Recently the NIH Roadmap Epigenomics Consortium published a set of 24 papers, the primary one examining over a hundred reference epigenomes from a broad range of cell lines and tissues. What is meant by epigenomics?
What are Epigenomic Factors?
Epigenomic factors include DNA methylation, histone modification (both methylation and acetylation), and non-coding RNA expression, the three of which all affect gene expression. While genes are encoded in DNA, the epigenome is tissue-, time-, condition- and environmentally-dependent variables that affect which gene is expressed in what tissue at what time and at what stage of development. As you can imagine this effort involved a massive number of experiments, with large amounts of these differing types of data across over a hundred tissue types.
The first epigenetic mark (addressed here) is 5-methylcytosine, a mark on the native genomic DNA. The second epigenetic mark, histone modifications, are a set of post-translational covalent modifications, the most prominent of which is known as H3K4me3 – histone 3 lysine 4 trimethylated – that is associated with transcriptional up-regulation. Histone modifications that involve methylation or acetylation are typically interrogated genome-wide via Chromatin ImmunoPrecipitation Sequencing, or ChIP-Seq. A previous post on Behind the Bench covered ChIP-Seq here, and a poster presented at the 2014 American Society for Human Genetics is available here. Also the journal Nature Reviews Molecular Biology put together a nice poster about histone marks and their associated ‘reader’ molecules available here.
How 5-mC is Studied?
The study of 5-methylcytosine has historically been performed by pyrosequencing, where genomic DNA is first treated with bisulfite, where the unmodified cytosine residues are converted to uracil, but the 5-methylcytosines are left unmodified. When sequenced, the converted uracil residues are recognized as thymidine, so a changed C to T base is unmodified, and an unchanged C base is a methylated one.
For over two decades cytosine methylation has been an active area of study in cancer research that hypomethylation (low-level of methylation) occurs in oncogenes, and hypermethylation (high-level of methylation) occurs in tumor suppressor genes. The organization of the methylated genome into what has been termed CpG island shores in 2009 demonstrated that CpG islands up to 2kb away strongly affect gene expression of genes related to tumorigenesis. (If you’d like to read more about Andy Feinberg’s work in epigenetics we wrote about him here.)
While pyrosequencing bisulfite-treated DNA is the historical method, with the advent of massively parallel sequencing additional methods have been developed to analyze hyper- and hypo-methylated regions across the genome. Also in 2009 the first human DNA methylome at single-base resolution was published. This effort required the development of new analysis tools and analysis methodologies, since converting the unmodified cytosines to uracil (and then sequenced as a thymidine base) a four-base genome code becomes a mainly three-base one. “Mainly” is used here as un-methylated sites are not uniformly 100% unmethylated nor methylated. The alignment of the converted sequence is a challenge, and the calling of percent methylation is not a trivial task.
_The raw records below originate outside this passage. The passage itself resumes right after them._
-- ==== Sys2Proof/Machine/State.lean ====
section
/-! DEFINITION. The state of the block: every register, buffer, queue, pin and mode the spec gives it, as plain
data, and the queue of the commands that wait. -/

namespace Sys2Proof.Machine

/-- No command of this block stops it: each either has its effect or, where its own condition does not hold,
none (log entry 1). One name is kept for an inconsistent model; nothing raises it. -/
inductive Fault
  /-- Raised by nothing; safe. -/
  | inconsistent
  deriving DecidableEq, Repr

/-- Why a command is refused. -/
inductive Refusal
  /-- The command has no meaning yet, by its mnemonic; raised by an arm of exec only; safe. -/
  | notModelled (mnemonic : String)
  deriving DecidableEq, Repr

/-- An error record of R460 before it is laid out in bytes. -/
structure ErrRec where
  seq : Nat
  code : Nat
  locKind : Nat
  detector : Nat
  origin : Nat
  cls : Nat
  jobId : Nat
  stripeId : Nat
  flash : Nat
  cmd : Option (Nat × Nat)
  sec : Nat
  nsec : Nat
  loc0 : Nat
  loc1 : Nat
  loc2 : Nat
  causeSeq : Nat
  deriving DecidableEq, Repr

/-- The error log ring of R459: records newest first, the next SEQ, how many entries are not released, whether
SYS_ERRLOG_LOW has been written since the log last had room (R465). -/
structure ErrLog where
  recs : List ErrRec := []
  nextSeq : Nat := 1
  used : Nat := 0
  lowSent : Bool := false
  deriving DecidableEq, Repr

/-- An audit record of R577. -/
structure AuditRec where
  seq : Nat
  kind : Nat
  sec : Nat
  nsec : Nat
  origin : Nat
  addr : Nat
  old : Nat
  new : Nat
  detail : List Nat
  errSeq : Nat
  chain : Nat
  deriving DecidableEq, Repr

/-- A slot of the audit pool: a record or a signature entry (R579, R581). -/
inductive AuditSlot
  | record (r : AuditRec)
  | signature (seq sec nsec value : Nat)
  deriving DecidableEq, Repr

/-- The audit log of R576 to R582. The export's own signature: 0 none, 1 waits for the one under way, 2 under way, 3 in the pool;
`exportMade` the unit that the codec has made for it and verified. -/
structure Audit where
  pool : List AuditSlot := []
  nextSeq : Nat := 1
  chain : Nat := 0
  exportedSeq : Nat := 0
  exportedChain : Nat := 0
  signedSeq : Nat := 0
  signedChain : Nat := 0
  sinceSign : Nat := 0
  signing : Option (Nat × Nat) := none
  exportUnit : List Byte := []
  exportMade : Option (List Byte) := none
  exportCount : Nat := 0
  exportSign : Nat := 0
  waiting : List (Nat × Nat × Nat × Nat) := []
  pendingSent : Bool := false
  powerups : Nat := 0
  entered : Nat := 0
  deriving DecidableEq, Repr

/-- A submission entry taken into execution (R418, R420) and what it still owes: the commands whose completion entries come
first, the commands a FLUSH waited for, the SQ head after it; `took` once a STRIPE_GO or RESUME has taken effect. -/
structure Cmd where
  n : Nat
  sq : Nat
  cid : Nat
  flags : Nat
  opcode : Nat
  jobId : Nat
  sel : Nat
  arg0 : Nat
  addr : Nat
  len : Nat
  addr2 : Nat
  arg1 : Nat
  ran : Bool := false
  took : Bool := false
  errFirst : Nat := 0
  errCount : Nat := 0
  after : List Nat := []
  waited : Nat := 0
  head : Nat := 0
  done : Option (Nat × Nat × Nat × Nat × Nat) := none
  deriving DecidableEq, Repr

/-- A queue pair of R417. -/
structure Queue where
  ctrl : Word := 0
  sqBase : Nat := 0
  cqBase : Nat := 0
  coalesce : Word := 0
  tail : Nat := 0
  sqHead : Nat := 0
  cqTail : Nat := 0
  cqHead : Nat := 0
  phase : Bool := true
  unsignalled : Nat := 0
  deriving DecidableEq, Repr

/-- An entry of the event ring (R426): TYPE, JOB_ID, ITEM, CODE, SEQ. -/
structure Event where
  typ : Nat
  jobId : Nat
  item : Nat
  code : Nat
  seq : Nat
  deriving DecidableEq, Repr

/-- The host interface (R414 to R427); `visible` holds the pair of each visible command, and whether its doorbell came in Dusk. -/
structure HostSt where
  queues : KMap Queue := []
  visible : List (Nat × Bool) := []
  cmds : List Cmd := []
  nextCmd : Nat := 1
  evqTail : Nat := 0
  evqHead : Nat := 0
  evqPhase : Bool := true
  evSeq : Nat := 0
  backlog : List Event := []
  goOrder : Nat := 0
  deriving DecidableEq, Repr

/-- The STRIPE record that the part keeps (R62, R340). -/
structure StripeRec where
  id : Nat
  x0 : Nat
  y0 : Nat
  dir : Nat
  rows : Nat
  ovlHigh : Nat
  ovlLow : Nat
  deriving DecidableEq, Repr

/-- A deficit entry of R192. -/
structure DefEntry where
  row : Nat
  col : Nat
  target : Nat
  rem : Nat
  status : Nat
  deriving DecidableEq, Repr

/-- A deficit list of R192: header fields and entries in order. -/
structure DefList where
  ord : Nat
  id : Nat
  pass : Nat
  state : Nat
  base : Nat
  lastRow : Option Nat
  entries : List DefEntry
  deriving DecidableEq, Repr

/-- The job header of R56. -/
structure JobHdr where
  minLevel : Nat
  jobId : Nat
  stripeCount : Nat
  stagger : Nat
  blockCount : Nat
  packer : Nat
  classUsed : Nat
  deriving DecidableEq, Repr

/-- A job slot (R430): 0 free, 1 open, 2 failed. -/
structure Job where
  status : Nat := 0
  jobId : Nat := 0
  openOrd : Nat := 0
  flatTol : Nat := 0
  fatal : Nat := 0
  keyId : Nat := 0
  key : Option (List Byte) := none
  hdr : Option JobHdr := none
  attempts : KMap Nat := []
  reqs : List Nat := []
  tabs : KMap (List Byte) := []
  penLocked : Bool := false
  profLocked : Bool := false
  recs : List StripeRec := []
  ended : List Nat := []
  completed : List Nat := []
  released : List Nat := []
  lists : List DefList := []
  passes : KMap Nat := []
  badBlocks : List (Nat × Nat × Nat × Nat) := []
  deriving DecidableEq, Repr

/-- A cached block (R337): its slot, envelope, wire CRC, seal count, and the compressed unit its seal protects
(log entry 5); its failed reads in a row (R55), and whether its last decode has ended without error (R99). -/
structure Frame where
  slot : Nat
  block : Nat
  stripe : Nat
  firstBand : Nat
  dlen : Nat
  wireCrc : Nat
  sealCtr : Nat
  env : List Byte
  unit : List Byte
  failed : Nat := 0
  opened : Bool := false
  deriving DecidableEq, Repr

/-- A codec context (R103, R104). The suspended position is held as `given`, the bytes of the input that have come so far, and
the output space granted; a resumed decode gives what a straight one gives (R104). A compressing or verifying one serves `purp` (1
trace, 2 audit export, 3 map band, 4 checkpoint unit) in its `item`: `rel` is the output released by flushes, `pend` a flush that has
not taken effect, `asked` the FLUSH command that waits for it, `retry` the second unit of R101. -/
structure Ctx where
  mode : Nat := 0
  st : Nat := 0
  inp : List Byte := []
  given : Nat := 0
  space : Nat := 0
  out : List Byte := []
  err : Nat := 0
  errOff : Nat := 0
  matchLen : Nat := 0
  matchDist : Nat := 0
  storedLeft : Nat := 0
  bits : Nat := 0
  slot : Nat := 0
  block : Nat := 0
  purp : Nat := 0
  item : Nat := 0
  flushes : Nat := 0
  rel : List Byte := []
  pend : Bool := false
  asked : Nat := 0
  retry : Bool := false
  deriving DecidableEq, Repr

/-- The contexts that the two decode engines, the compress engine and the verify engine serve (R103). -/
structure CodecEng where
  dec : List Nat := []
  comp : List Nat := []
  ver : List Nat := []
  deriving DecidableEq, Repr

/-- Where a stripe stands (R434 to R439). -/
inductive StripeSt
  | armWait | armed | waiting | writing | draining | contained
  deriving DecidableEq, Repr

/-- A stripe or patch pass that holds resources. `blocks` is its block set, closed when it was validated (R83), `bandIndex` the block
and offset of each band's first TILE (R131), `requests` the re-rasterizations that wait, as band, column and the SEQ of the record
that began each (R131 to R137), `rasterBad` the tiles to be run again on another lane than the one named (R134), `waited` that its
pre-pass has waited for a block (R159), `ckptTry` the SEQ of a checkpoint's first failed attempt (R475). `aborts` holds the STRIPE_ABORT commands that wait for its end, each with
the state it found (R439); `ckptCmds` the CHECKPOINT commands that wait for its checkpoint (R440);
`peer` a CONTAIN of its group that waits for its next flash (R603). -/
structure Stripe where
  slot : Nat
  jobId : Nat
  id : Nat
  pass : Nat
  st : StripeSt
  ord : Nat
  srec : StripeRec
  armCmd : Nat
  goCmd : Nat := 0
  addr2 : Nat := 0
  ring : Option Nat := none
  mapSet : Option Nat := none
  prepass : Nat := 0
  bandsDone : Nat := 0
  staged : Nat := 0
  tiles : List (Nat × Nat) := []
  firstRow : Nat := 0
  endRow : Nat := 0
  clips : Nat := 0
  blocks : List Nat := []
  bandIndex : KMap (Nat × Nat) := []
  requests : List (Nat × Nat × Nat) := []
  rasterBad : List (Nat × Nat × Nat) := []
  waited : Bool := false
  lostTiles : List (Nat × Nat × Nat) := []
  patch : List DefEntry := []
  zoneHold : Bool := true
  flashBase : Nat := 0
  nextCycle : Nat := 0
  aborting : Bool := false
  exitRow : Nat := 0
  counts : KMap Nat := []
  held : Int := 0
  cause : Nat := 0
  causeSeq : Nat := 0
  count : Nat := 0
  ckpt : Nat := 0
  aborts : List (Nat × Nat) := []
  ckptCmds : List Nat := []
  peer : Bool := false
  ckptMode : List Nat := []
  ckptTry : Nat := 0
  deriving DecidableEq, Repr

/-- A pixel row in the Tally or in the exit hold (R183, R24): the stripe it belongs to, its stripe row, and its
words by column; an unlisted word is the valid word of remainder 0 and MARK 0 (log entry 14). -/
structure PixRow where
  ord : Nat
  id : Nat
  row : Nat
  words : KMap (BitVec 16) := []
  deriving DecidableEq, Repr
One approach to reduce complexity
One approach is to use an antibody against 5-mC, what is called Methylated DNA ImmunoPrecipitation Sequencing, or Me-DIP Seq. Thermo Fisher Scientific developed the MethylMiner™ Methylated DNA Enrichment Kit as a flexible method for enrichment, using a methyl binding protein instead of an antibody. It has been successfully coupled with the SOLiD® next-generation sequencing platform, and an application note is available (PDF, “Enrichment of differentially methylated regions with MethylMiner™ fractionation and deep sequencing with the SOLiD™ System”). A methylation enrichment Frequently Asked Questions is also available here.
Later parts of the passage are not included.